REQUIRED WORK
Below are records; please give the number of their lines that contain the string "unassigned", and only that number.

━━━ WORKING DATA ━━━

/-- A handover request of port A, or of port B (R290): `own` the module's own. Refused, REQ reads OWNER again. -/
def Module.ownReq (own : Bool) (n : Nat) (portB : Bool) (master : Nat) (m : Module) : Module :=
  let b := m.bank n
  let pend := if portB then b.toB else b.dest
  let cur := if portB then b.ownerB else b.owner
  let cause :=
    if 37 < master then 1
    else if !own && m.bankInUse n then 2
    else if pend.isSome then 3
    else if n < 64 && (m.dom (32 + n / 4)).state = 0 then 4
    else if !own && !(decide (33 ≤ master ∧ master ≤ 37) || (decide (n < 64) && master = n / 2)) then 5
    else 0
  if master = cur && pend.isNone then m
  else if cause ≠ 0 then
    let m := (m.updBank n fun x =>
      if portB then { x with refused := true, reqB := none } else { x with refused := true, req := none }).onWft fun w =>
      { w with lastBank := n, lastPortB := portB, lastMaster := master % 64, lastCause := cause }
    (m.bump 0x020314).raise 201
  else
    (m.updBank n fun x =>
      let x := { x with refused := false }
      if portB then { x with toB := some master, reqB := some master } else { x with dest := some master, req := some master }).power

/-- The module requests a live tile's home banks back from a master they were handed to (R290). -/
def Module.reclaim (t : Nat) (m : Module) : Module :=
  [2 * t, 2 * t + 1].foldl (fun m b => if (m.bank b).dest.isSome then m else m.ownReq true b false t) m

/-- A handover completes (R291); a replay tile's bank that master 33 has loaded is handed on to the tile (R289), and a live tile's
goes back to it. -/
def Module.handoverDone (n : Nat) (portB : Bool) (m : Module) : Module :=
  let b := m.bank n
  match if portB then b.toB else b.dest with
  | none => m
  | some x =>
    let m := ((((m.updBank n fun y =>
      if portB then { y with ownerB := x, toB := none, reqB := none } else { y with owner := x, dest := none, req := none }).power).bump
        0x020310)).raiseOnce 200
    let home := (m.tile (n / 2)).state
    if !portB && n < 64 && x ≠ n / 2 && (home = .live || (home = .replay && x = 33)) then m.ownReq true n false (n / 2) else m

/-- The lowest LIVE tile is lead and takes the array's side of X2 and X3 (R263). -/
def Module.leadUpdate (m : Module) : Module :=
  match m.tilesIn .live with
  | [] => m
  | t :: _ =>
    if m.wft.lead = t then m
    else ((m.onWft fun w => { w with lead := t }).ownReq true 66 false t).ownReq true 67 true t

/-! ### Accesses (R292, R293) -/

/-- An access to a bank (R293): where its group is OFF it is dropped, counted and reported, and its master receives an error; where
the group is in RETENTION it wakes it. Whether the access is made. -/
def Module.bankAccess (n : Nat) (m : Module) : Bool × Module :=
  let d := 32 + n / 4
  if 64 ≤ n then (true, m)
  else if (m.dom d).state = 0 then (false, ((m.bump 0x020304).raise 203).emit (.bankError n))
  else if (m.dom d).state = 2 && (m.dom d).dest ≠ some 1 then
    (true, (m.bump 0x010110).updDom d fun x => { x with dest := some 1 })
  else (true, m)

/-- The application cores and the draft engine read `len` bytes `f` of each cell from its tile's bank 2t (`odd` 0) or 2t + 1, as
non-owners (R280, R281, R292); an access that is dropped reads zeros. A cell no tile steps is in no bank. -/
def Module.readCells (odd len : Nat) (f : Nat → Bytes) (cs : List Nat) (m : Module) : Bytes × Module :=
  cs.foldl (fun (a : Bytes × Module) c => match a.2.cellTiles.find? (·.1 = c) with
    | none => (a.1 ++ f c, a.2)
    | some p =>
      let r := a.2.bankAccess (2 * p.2 + odd)
      (a.1 ++ (if r.1 then f c else zeros len), r.2)) ([], m)

/-! ### Replay's end, as shedding and takeover cause it (R273, R278, R649) -/

/-- A replay ends with a result: event 427; its tiles return to the pool. -/
def Module.replayEnd (result : Nat) (m : Module) : Module :=
  if m.rep.state ≠ 1 && m.rep.state ≠ 2 then m
  else
    let ts := m.rep.tiles
    let ab := m.rep.aborters
    let m := ts.foldl (fun m t => m.updTile t fun x => { x with state := if x.state = .replay then .idle else x.state }) m
    let m := (m.onRep fun r =>
      { r with state := 3, result := result, tiles := [], ended := true, aborters := [] }).raise 427
    (m.finishAll ab .done []).cloPlace.power

/-! ### Faults and takeover (R271 to R276) -/

/-- The replacement for a faulted live tile (R273). -/
def Module.replacement (m : Module) : Option Nat :=
  let used := m.wft.take.map (·.repl)
  let pick := fun (p : Tile → Bool) => tileNos.find? fun t => p (m.tile t) && !(t ∈ used)
  (pick fun x => x.state = .spare).or <| (pick fun x => x.state = .idle).or <|
    (pick fun x => x.state = .replay).or <| pick fun x => x.state = .off || x.state = .shed

/-- The lowest remaining pool tile is made SPARE, powered up if needed (R273). -/
def Module.newSpare (m : Module) : Module :=
  match tileNos.find? (m.isPool ·) with
  | none => m
  | some t =>
    let st := (m.tile t).state
    let m := if st = .replay then m.replayEnd 5 else m
    (m.updTile t fun x =>
      if st = .idle ∨ st = .replay then { x with state := .spare } else { x with state := .starting, toSpare := true }).power

/-- Groups of a faulted tile, or of one whose turn R274 puts after it, that find no replacement stay unassigned (R273). -/
def Module.leaveGroups (gs : List Nat) (m : Module) : Module :=
  ((m.onWft fun w => { w with unassigned := w.unassigned ++ gs }).setNotReady).raise 196

/-- Faults declared in the same step take their replacements in ascending tile number (R274): what the takeovers of this step have
been given is dealt anew among them. -/
def Module.orderTakes (m : Module) : Module :=
  m.onWft fun w =>
    let same := w.take.filter (·.pick = m.pck.index)
    let dealt := (same.mergeSort fun a b => a.faulted ≤ b.faulted).zipWith (fun k r => { k with repl := r.repl, ready := r.ready }) same
    { w with take := w.take.filter (·.pick ≠ m.pck.index) ++ dealt }

/-- Find a replacement for the groups of a faulted tile, or leave them unassigned (R273); of the faults of one step the last in tile
number goes without (R274). -/
def Module.replaceTile (t : Nat) (gs : List Nat) (m : Module) : Module :=
  match m.replacement with
  | none =>
    let last := (m.wft.take.filter fun k => k.pick = m.pck.index && decide (t < k.faulted)).foldl
      (fun (a : Option Takeover) k => match a with
        | none => some k
        | some b => if b.faulted < k.faulted then some k else some b) none
    match last with
    | none => m.leaveGroups gs
    | some k =>
      let m := m.onWft fun w => { w with take := w.take.map fun x => if x.repl = k.repl then { x with faulted := t, groups := gs } else x }
      (m.leaveGroups k.groups).orderTakes
  | some r =>
    let st := (m.tile r).state
    let m := if st = .replay then m.replayEnd 5 else m
    let m := m.updTile r fun x =>
      { x with state := if st = .spare then .spare else if st = .off || st = .shed then .starting else .idle, toSpare := false }
    let k : Takeover := { faulted := t, repl := r, groups := gs, pick := m.pck.index,
                          ready := decide (st = .spare ∨ st = .idle ∨ st = .replay) }
    ((m.onWft fun w => { w with take := w.take ++ [k] }).orderTakes).power

/-- Stop a REPLAY tile that faults: the replay cannot go on; the manual names no result for this, so it is free. -/
def Module.replayLost (m : Module) : Module := (m.replayEnd (1 + Config.freeNat m.free % 9)).useFree

/-- The cells of a halted tile are reported as not VALID from the fault on (R272). -/
def Module.hideCells (cs : List Nat) (m : Module) : Module :=
  let hide := fun (b : OutBuf) => { b with cells := cs.foldl (fun t c =>
    tabPut none t c ((tabGet none t c).map fun x => { x with flags := setFlag 0 false x.flags })) b.cells }
  m.onEst fun e => { e with even := hide e.even, odd := hide e.odd }

/-- A tile is declared faulted with a cause (R271 to R273). -/
def Module.tileFault (t cause : Nat) (m : Module) : Module :=
  let x := m.tile t
  if x.state = .fault || x.state = .off then m
  else
    let m := if cause = 2 then (m.bump 0x070020).raiseOnce 194 else m
    let pend := m.wft.take.filter (·.repl = t)
    let m := if x.state = .replay then m.replayLost else m
    let m := (m.updTile t fun y => { y with state := .fault, cause := cause, groups := [] }).raise 193
    let m := m.onWft fun w => { w with take := w.take.filter (·.repl ≠ t) }
    let m := if x.state = .live then
        let cs := x.groups.flatMap fun g => (List.range 16).map (m.groupCell g + ·)
        ((m.dropCells cs).hideCells cs).replaceTile t x.groups
      else m
    let m := pend.foldl (fun m p => m.replaceTile p.faulted p.groups) m
    let m := if x.state = .spare && pend = [] then m.newSpare else m
    m.power

/-- INPUT subtype 7 (R267, R632). -/
def Module.cloAssign (cause : Nat) (m : Module) : Module :=
  m.cloInput 7 m.pck.index (leBytes 1 cause ++ zeros 3 ++ m.wftMap)

/-- Learned copies that could not be read from the faulted tile's bank come from the newest valid flash record (R276); whether a sweep
that runs has written the cell's record yet is free. -/
def Module.learnFromFlash (cs : List Nat) (m : Module) : Module :=
  let data := fun (c : Nat) (m : Module) =>
    match m.lrn.sweep.bind fun w => if w.header = 0 then none else w.entries.find? (·.cell = c) with
    | some e => if Config.freeNat (m.free + c) % 2 = 1 then e.snap else (m.lrec c).data
    | none => (m.lrec c).data
  let m := (cs.foldl (fun m c => m.updLearn c fun _ => data c m) m).onFree (· + 8192)
  cs.foldl (fun m c => m.cloInput 8 m.pck.index (leBytes 2 c ++ leBytes 2 1 ++ m.learnBytes c)) m

/-- A takeover's assignment comes into force at a pick boundary (R275); `lost`: cells whose copy was not readable. -/
def Module.takeoverAssign (t : Nat) (lost : List Nat) (m : Module) : Module :=
  match m.wft.take.find? fun k => k.faulted = t with
  | none => m
  | some k =>
    if !k.ready then m
    else
      let wasSpare := decide ((m.tile k.repl).state = .spare)
      let cs := k.groups.flatMap fun g => (List.range 16).map (m.groupCell g + ·)
      let m := m.onWft fun w => { w with take := w.take.filter (·.faulted ≠ t) }
      let m := (m.updTile k.repl fun x => { x with state := .live, groups := k.groups, toSpare := false }).reclaim k.repl
      let m := ((m.leadUpdate.dropCells cs).restartStrings cs).learnFromFlash (lost.filter (· ∈ cs))
      let m := ((m.cloAssign 2).raise 192).raise 195
      let m := (m.bump 0x070024).ownReq true (2 * t) false 35
      let m := m.ownReq true (2 * t + 1) false 35
      (if wasSpare then m.newSpare else m).power

/-! ### Deals (R262 to R266) -/

/-- Run lengths of the deal of `g` groups to `t` tiles (R264). -/
def dealSizes (g t : Nat) : List Nat := (List.range t).map fun i => if i < g % t then g / t + 1 else g / t

/-- Runs of the lengths given, from `first` on. -/
def runs : Nat → List Nat → List (List Nat)
  | _, [] => []
  | f, n :: ns => ((List.range n).map (f + ·)) :: runs (f + n) ns

/-- A re-deal (R262 to R266): roles in ascending tile number, groups in contiguous runs; a cell whose tile changes from `old`, the
assignment before, starts cold, and cells that are not configured any more are dropped. -/
def Module.redeal (old : List (Nat × Nat)) (m : Module) : Module :=
  let m := (m.onWft fun w => { w with take := [], unassigned := [] })
  let healthy := tileNos.filter fun t => (m.tile t).state ≠ .fault
  let live := healthy.take m.liveNeeded
  let spare := (healthy.drop m.liveNeeded).take (m.setting 0x0340)
  let n := min m.groups.length (m.tileCap * live.length)
  let rs := runs 0 (dealSizes n live.length)
  let hit := m.rep.tiles.any fun t => t ∈ live ++ spare
  let m := if hit then m.replayEnd 3 else m
  let m := healthy.foldl (fun m t =>
    m.updTile t fun x =>
      if t ∈ live then { x with state := .live, groups := (rs.getD (live.findIdx (· = t)) []), toSpare := false }
      else if t ∈ spare then { x with state := .spare, groups := [], toSpare := false }
      else { x with groups := [], toSpare := false,
                    state := if x.state = .live || x.state = .spare then .idle else x.state }) m
  let m := (live ++ spare).foldl (fun m t =>
    (m.updDom t fun d => { d with state := 1, dest := none }).updDom (32 + t / 2) fun d => { d with state := 1, dest := none }) m
  let m := live.foldl (fun m t => m.reclaim t) m
  let left := (List.range m.groups.length).drop n
  let moved := (m.cellTiles.filter fun p => !(p ∈ old)).map (·.1)
  let leftCells := left.flatMap fun g => (List.range 16).map (m.groupCell g + ·)
  let cfg := m.allCells
  let m := m.onEst fun e => { e with cells := e.cells.filter fun p => p.1 ∈ cfg }
  let m := (m.dropCells (moved ++ leftCells)).restartStrings (moved ++ leftCells)
  let m := if left = [] then m
    else m.leaveGroups left
  (((m.leadUpdate.cloAssign 1).raise 192).onClo fun c => { c with snap := none, snapAt := none }).power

━━━

RESPONSE BELOW
4